Developers (Heart) NY

In the future, we'll study different cities for how they managed the great urban turnaround at the end of the 20th century. We'll go to Philadelphia to learn how to revive a downtown and manage homelessness. We'll study Chicago for urban vision and street beautification.
by | March 2005
 

In the future, we'll study different cities for how they managed the great urban turnaround at the end of the 20th century. We'll go to Philadelphia to learn how to revive a downtown and manage homelessness. We'll study Chicago for urban vision and street beautification. And, of course, we'll turn to New York to learn how to drive down crime. But there may be another thing we'll study in New York: How to encourage housing construction in places that had been urban war zones. New York is in the midst of a startling residential building boom. Last year, the city approved building permits for 25,200 units, up from 4,010 in 1994. And it's going on in unexpected places. Queens is king of the housing boom, with 6,853 building permits last year. Brooklyn is a close second. And the construction is going into neighborhoods that were all but abandoned to crime in the early 1990s. "There has been development activity in places that would have been inconceivable 10 years ago," said a city official.
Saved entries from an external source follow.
-- ==== Sys2Proof/Machine/Command.lean ====
section
/-! DEFINITION. What a `CMD` write does (spec/10_state.md R42, spec/20_memory.md R75, spec/60_exceptions.md R283, R287),
and the performing of one host event. -/

namespace Sys2Proof.Machine

/-- The whole execution of the command a word stands for; an illegal word raises `ILL` and changes nothing else (R95,
R283, R287). -/
def runWord (w : Word) (s : State) : Result :=
  match decode s.cfg.n w with
  | .ok i => exec i s
  | .error _ => abort .ill s

/-- A `CMD` write has completed: the unit is no longer busy and the port answers (R43, R320). -/
def completeCommand : Result → Result
  | .next s => .next { s with busy := false, port := .written }
  | .fault f => .fault f
  | .refused r => .refused r

/-- A host write (R66, R68): a write of `CMD` executes the command, one indivisible event (R75). -/
def performWrite (width : Width) (off : BitVec 16) (w : Word) (s : State) : Result :=
  match selectPort s width off with
  | .error why => .next (s.answer (.refused why))
  | .ok .cmd => completeCommand (runWord w s)
  | .ok reg =>
    match portStore s w reg with
    | .error why => .next (s.answer (.refused why))
    | .ok s' => .next (s'.answer .written)

/-- One host event. -/
def performEvent : HostEvent → State → Result
  | .write width off w, s => performWrite width off w s
  | .read width off, s => performRead width off s
  | .reset, s => performReset s

end Sys2Proof.Machine
end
Why? The big credit goes to the fact that New York's economy is strong, and the city continues to gain population. But give New York's government some credit. It made deals to draw developers into blighted neighborhoods, and as the pioneer developments prospered, others followed.

CALLING DR. ATKINS

Detroit Mayor Kwame Kilpatrick hosted a conference recently that was aimed at shaking up citizens, city employees and other elected officials. Its message, repeated over and over: Detroit is too small for its government. The immediate problem is that the city faces a $216 million deficit in the coming year, but that's just the start. Because population has plummeted and the tax base has eroded nearly as fast (just 12 percent of the city's revenues come from property taxes now), the deficit will only grow in the future. The answer, participants agreed, was for Detroit to have a government sized for a 900,000-person city rather than a 2-million-person one. "We're not hitting the [revenue] numbers," Kilpatrick said. "People need to understand the depth of the problem." And the solution? Kilpatrick's plan: layoffs, pay cuts, service reductions, changes in pensions and other benefits to employees and some new taxes. And that probably still isn't enough, the mayor said. What's needed, he said, is a thorough rethinking of government operations with an eye toward reducing labor costs. "A lot of administrative spending is because we have little technology," he said, "so we use 100 people to do what Chicago is doing with three people, because we don't have the technology infrastructure."

VANISHING PARKING SPOTS

Want to hear a Boston resident rant? Ask him where he parks his car. In the past four years, the city has eliminated 700 parking meters, about 10 percent of the total, to help make government buildings more secure, establish new loading zones, create valet parking for restaurants and so on. At the same time, record numbers are driving into downtown. In the neighborhoods, parking stress levels may be even higher. Since 1990, the city has raised the number of residential parking permits it issues by 75 percent, with no increase in street parking. Result: Nightmare problems finding a parking spot close to home. So how many legal parking places are there in Boston? Nobody really knows. (They know the number of metered spots, but no one counts the unmetered ones.) Says the city's transportation commissioner, "Obviously there aren't enough. It's less than it was 10 years ago before the influx of SUVs." So how can the city continue handing out residential parking stickers, given the shortage of spots? "The program was never intended to guarantee a resident a parking space. It's more to give them a fighting chance," says the commissioner.

I AM NOT A CROOK

When you run for public office in the Miami suburb of Miramar, you do the things candidates do everywhere: You solicit donations, talk to civic clubs, file paperwork to be on the ballot. And you drop by the police department for fingerprints and mug shots. Miramar may be the only city in the country that requires candidates for local office to submit to a criminal background check, including fingerprints and mug shots, and it has done so for nearly 15 years. Why? There were some ugly incidents involving city officials in the late 1980s, and the commissioners felt that doing the background checks might help lift a cloud of suspicion over the government. Interestingly, none of the commissioners or candidates for the commission seems to mind the requirement. Said the mayor, "I would like to know if someone I would be contemplating [voting for] has a clear background check." Not surprisingly, civil liberties advocates have a different view. "I don't think gathering this information serves any useful purpose," said the director of the state ACLU chapter. City officials said they couldn't think of a single citizen who has ever asked for the reports, which are public record.